[REQUIRED ACTION] Which lines of the data below hold "congrArg"? Copy each of them.
= = = =
-- ==== Sys2Proof/Proofs/SoundRoles.lean ====
section
/-! PROOFS. The invariant of the role counts (R80): roles change at an apply alone, by the records that the capacity check
admits, and the apply counts them again. -/

namespace Sys2Proof.Machine

/-- The applied roles of the lines. -/
def State.roles (s : State) : Vector Role 24 := Vector.ofFn fun l => (s.line.ctx[l]).plan.role

theorem State.roles_at (s : State) (l : Line) : s.roles[l] = (s.line.ctx[l]).plan.role := ofFn_at ..

theorem State.roles_ext {s t : State} (h : ∀ l : Line, (t.line.ctx[l]).plan.role = (s.line.ctx[l]).plan.role) :
    t.roles = s.roles :=
  congrArg Vector.ofFn (funext h)

theorem State.rolesSound_of_eq {s t : State} (roles : t.roles = s.roles) (counts : t.scrn.roleCounts = s.scrn.roleCounts)
    (h : s.rolesSound) : t.rolesSound := by
  intro g
  rw [counts]
  change _ = roleCount t.roles g ∧ _
  rw [roles]
  exact h g

theorem reset_rolesSound : State.reset.rolesSound := fun g =>
  ⟨(reset_roleCount g).trans (reset_roleCount_eq g).symm, (reset_roleCount g).trans_le (Nat.zero_le _)⟩

/-! ### Lines that no apply reaches -/

theorem State.lineInput_plan_none (s : State) (l : Line) : (s.lineInput none l).plan = none := by
  unfold State.lineInput
  split <;> rfl

theorem State.tickLine_rolesSound {s : State} (h : s.rolesSound) (l : Line) : (s.tickLine l).rolesSound := by
  refine State.rolesSound_of_eq (State.roles_ext fun k => ?_) ?_ h
  · rw [State.tickLine_ctx]
    refine set_of (P := fun k (c : LineCtx) => c.plan.role = (s.line.ctx[k]).plan.role) (fun _ => rfl) ?_ k
    change (planAfter s.line.ctx[l] (s.lineInput none l)).role = _
    rw [planAfter, State.lineInput_plan_none, Option.getD_none]
  · simp [State.tickLine, State.lineMoved]

theorem State.linePhase_line (s : State) (plans : Vector (Option LinePlan) 24) (delta : Int) (l : Line) :
    ∃ n, (s.linePhase plans delta).line.ctx[l] =
      lineTick (s.lineEnv delta) s.line.ctx[l] (s.lineInput plans[l] l) n := by
  have line : (s.linePhase plans delta).line.ctx = linesTick (s.lineEnv delta) s.line.ctx (s.lineInputs plans)
      s.scrn.arrivals := by simp [State.linesMoved]
  have own := linesTick_getElem (s.lineEnv delta) s.line.ctx (s.lineInputs plans) s.scrn.arrivals l
  rw [← line, show (s.lineInputs plans)[l] = s.lineInput plans[l] l from ofFn_at ..] at own
  exact ⟨_, own⟩

theorem State.linePhase_plan (s : State) (plans : Vector (Option LinePlan) 24) (delta : Int) (l : Line) :
    ((s.linePhase plans delta).line.ctx[l]).plan = planAfter s.line.ctx[l] (s.lineInput plans[l] l) := by
  obtain ⟨n, own⟩ := s.linePhase_line plans delta l
  rw [own]
  rfl

theorem State.linePhase_roleCounts (s : State) (plans : Vector (Option LinePlan) 24) (delta : Int) :
    (s.linePhase plans delta).scrn.roleCounts = s.scrn.roleCounts := by
  simp [State.linePhase, State.linesMoved]

/-- A tick without records keeps the roles. -/
theorem State.linePhase_rolesSound {s : State} (h : s.rolesSound) {plans : Vector (Option LinePlan) 24}
    (none : ∀ l : Line, plans[l] = none) (delta : Int) : (s.linePhase plans delta).rolesSound := by
  refine State.rolesSound_of_eq (State.roles_ext fun l => ?_) (s.linePhase_roleCounts ..) h
  rw [State.linePhase_plan, none, planAfter, State.lineInput_plan_none, Option.getD_none]

/-! ### The apply -/

theorem State.handOver_ctx (s : State) : s.handOver.line.ctx = s.line.ctx := by
  unfold State.handOver LineBlock.applied
  rfl

theorem State.handOver_lines (s : State) : s.handOver.inst.lines = s.inst.lines := by
  unfold State.handOver Instant.applied
  rfl

theorem State.handOver_roleCounts (s : State) : s.handOver.scrn.roleCounts = s.scrn.roleCounts := by
  unfold State.handOver Scrn.applied
  rfl

theorem State.handOver_rolesSound {s : State} (h : s.rolesSound) : s.handOver.rolesSound :=
  State.rolesSound_of_eq (State.roles_ext fun l => by rw [State.handOver_ctx]) s.handOver_roleCounts h

/-- At an apply that is due no line has been taken at its tick. -/
theorem State.applyDue_lines {s : State} (h : s.applyDue = true) (l : Line) : s.inst.lines[l] = false := by
  simp only [State.applyDue, Bool.and_eq_true, decide_eq_true_eq, Bool.not_eq_true', Instant.begun, Bool.or_eq_false_iff,
    List.any_eq_false, List.mem_finRange, forall_true_left] at h
  simpa using h.2.1.1.1.2 l

theorem State.admittedPlans_at (s : State) (l : Line) :
    s.admittedPlans[l] = if s.applyRefused.contains l then none else s.intake.staging.lines[l] := by
  unfold State.admittedPlans
  exact ofFn_at ..

/-- The plan of a line after an apply: the record admitted, or its own. -/
theorem State.applied_plan {s : State} (due : s.applyDue = true) (delta : Int) (l : Line) :
    (((s.handOver).linePhase s.admittedPlans delta).line.ctx[l]).plan =
      (s.admittedPlans[l]).getD (s.line.ctx[l]).plan := by
  have free : s.handOver.inst.lines[l] = false := by
    rw [s.handOver_lines]
    exact State.applyDue_lines due l
  rw [State.linePhase_plan, planAfter, State.lineInput, free, s.handOver_ctx]
  rfl

theorem State.capacityInput_held (s : State) (l : Line) : s.capacityInput.held[l] = (s.line.ctx[l]).plan.role :=
  ofFn_at ..

theorem State.capacityInput_staged (s : State) (l : Line) :
    s.capacityInput.staged[l] = (s.intake.staging.lines[l]).map (·.role) :=
  ofFn_at ..

/-- The roles after an apply are those that the capacity check leaves. -/
theorem State.applied_roles {s : State} (due : s.applyDue = true) (delta : Int) :
    ((s.handOver).linePhase s.admittedPlans delta).roles = s.capacityInput.rolesAfter := by
  refine congrArg Vector.ofFn (funext fun l => ?_)
  rw [State.applied_plan due, State.admittedPlans_at, State.capacityInput_staged, State.capacityInput_held]
  cases s.intake.staging.lines[l] with
  | none => simp
  | some p =>
    by_cases refused : l ∈ refusedLines s.capacityInput <;> simp [State.applyRefused, refused]

theorem State.countRoles_roleCounts (s : State) : s.countRoles.scrn.roleCounts = Vector.ofFn (roleCount s.roles) := rfl

theorem State.countRoles_roles (s : State) : s.countRoles.roles = s.roles := rfl

theorem State.countRoles_rolesSound {s : State} (few : ∀ g, roleCount s.roles g ≤ 8) : s.countRoles.rolesSound := by
  intro g
  change _ = roleCount s.countRoles.roles g ∧ _
  rw [s.countRoles_roles, s.countRoles_roleCounts, ofFn_at]
  exact ⟨rfl, few g⟩

theorem State.applyTick_rolesSound {s : State} (h : s.rolesSound) (due : s.applyDue = true) : s.applyTick.rolesSound := by
  let delta := (s.handOver.line.dumpDepth : Int) - s.line.dumpDepth
  have counts (g : Group) : s.capacityInput.counts[g] = roleCount s.capacityInput.held g := (h g).1
  have few (g : Group) : roleCount s.capacityInput.held g ≤ 8 := (counts g) ▸ (h g).2
  refine State.ite_of (fun _ => ?_) fun bare => ?_
  · refine State.countRoles_rolesSound fun g => ?_
    rw [State.applied_roles due]
    exact rolesAfter_le counts few g
  · have none (l : Line) : s.intake.staging.lines[l] = none := by
      simpa [Staging.carriesLines] using fun some => bare (List.any_eq_true.mpr ⟨l, List.mem_finRange l, some⟩)
    exact State.linePhase_rolesSound (State.handOver_rolesSound h) (fun l => by rw [State.admittedPlans_at, none, ite_self]) delta

theorem State.linePart_rolesSound {s : State} (h : s.rolesSound) : s.linePart.rolesSound :=
  State.ite_of (fun due => State.applyTick_rolesSound h due) fun _ => State.linePhase_rolesSound h (fun l => by simp) 0

theorem LineBlock.flag_role (b : LineBlock) (lines : List Line) (on : Line → Bool) (l : Line) :
    ((b.flag lines on).ctx[l]).plan.role = (b.ctx[l]).plan.role := by
  obtain ⟨pending, flagged⟩ := b.flag_ctx lines on l
  rw [flagged]

theorem State.linkReset_line (s : State) : s.linkReset.line = s.line.flag (linesOf s.report.uncompleted) fun _ => true := by
  unfold State.linkReset
  rfl

theorem State.lookRound_rolesSound {s : State} (h : s.rolesSound) (seen : State) (left : ReportFlags) :
    (s.lookRound seen left).rolesSound := by
  refine State.rolesSound_of_eq (State.roles_ext fun l => ?_) (by rw [s.lookRound_scrn]) h
  obtain ⟨pending, flagged⟩ := s.lookRound_lineCtx seen left l
  rw [flagged]

theorem State.blockTick_rolesSound {s : State} (h : s.rolesSound) (pins : BitVec 16) (follows first : Bool) :
    (s.blockTick pins follows first).rolesSound := by
  have counted : ({ s with link := s.link.engineTick } : State).takePhase.countBlock.rolesSound :=
    State.rolesSound_of_eq (State.roles_ext fun l => by simp) (by simp) h
  have lines := State.linePart_rolesSound counted
  refine State.rolesSound_of_eq (State.roles_ext fun l => ?_) ?_ lines
  · obtain ⟨pending, flagged⟩ := s.blockTick_lineCtx pins follows first l
    rw [flagged, s.beforeCue_line]
  · simp [State.blockTick, State.roundPhase, State.tickEvents, State.audioTick]

/-- A command keeps the role counts true. -/
theorem exec_rolesSound {c : Instr} {s t : State} (run : exec c s = .next t) (h : s.rolesSound) : t.rolesSound := by
  cases c with
  | powerOnReset => cases run; exact reset_rolesSound
  | softReset => cases run; exact State.due_of h fun _ => reset_rolesSound
  | linkReset =>
    cases run
    exact State.rolesSound_of_eq (State.roles_ext fun l => by rw [s.linkReset_line]; exact LineBlock.flag_role ..)
      (by rw [s.linkReset_scrn]) h
  | ignoredRegisterWrite o w v =>
    cases run
    exact State.due_of h fun _ => State.registerWrite_of (fun _ => reset_rolesSound) (fun _ _ _ => id) h o w v
  | laneHold _ | keyPress _ | keyRelease _ | holdCountExpiry _ | outgoingFadeEnd _ =>
    cases run; exact State.due_of h fun _ => h
  | partnerRead _ | laneFrame _ _ | elasticArrival _ _ | laneLock _ _ _ | lossOfLock _ _ =>
    cases run; exact State.due_of h fun _ => State.rolesSound_of_eq (State.roles_ext fun l => by simp) (by simp) h
  | elasticRead _ | seekingSync _ _ _ =>
    cases run; exact State.rolesSound_of_eq (State.roles_ext fun l => by simp) (by simp) h
  | sample => cases run; exact State.rolesSound_of_eq (State.roles_ext fun l => by simp) (by simp) h
  | blockTick _ _ => cases run; exact State.blockTick_rolesSound h _ _ _
  | refLock => cases run; exact State.due_of h fun _ => by rw [State.setRef_eq]; exact h
  | refUnlock => cases run; rw [State.setRef_eq]; exact h
  | rampEnd i => cases run; exact State.ite_of (fun _ => h) fun _ => by rw [s.rampSwitch_eq]; exact h
  | laneLost i =>
    cases run
    exact State.due_of h fun _ => State.laneLost_of (P := State.rolesSound) (fun _ l h => State.tickLine_rolesSound h l) h
  | codeSettle l | lossCountExpiry l | shadowCountEnd l =>
    cases run
    exact State.due_of h fun _ => State.tickLineInOrder_of (P := State.rolesSound)
      (fun _ l h => State.tickLine_rolesSound h l) h l
  | apply => cases run; exact State.due_of h fun due => State.applyTick_rolesSound h due
  | roundBegin => cases run; exact State.due_of h fun _ => State.lookRound_rolesSound h s ReportFlags.clear
  | memoryEnable _ | post _ | noticeClear _ | noticeMaskWrite _ | windowRegisterWrite _ _ | configurationAccess _
  | busMasteringWithdrawn | periodicDue | engineActive | intakeTake | sectionFetch | readCompletion _ _ | readTimeout
  | recordWriteBegin _ | recordWriteComplete =>
    rw [(exec_hostSide run rfl).eq]
    exact h

end Sys2Proof.Machine

open Sys2Proof Sys2Proof.Machine

/-- Settles O57: an apply counts the roles that the capacity check leaves, and no other command reaches roles or counts. -/
theorem stepKeepsRoleCounts : Obligations.StepKeepsRoleCounts := by
  unfold Obligations.StepKeepsRoleCounts
  exact fun _ _ => step_keeps (fun _ _ => id) fun _ _ _ => exec_rolesSound

end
= = = =
[RESULT OF THIS EXERCISE]
  congrArg Vector.ofFn (funext h)
  refine congrArg Vector.ofFn (funext fun l => ?_)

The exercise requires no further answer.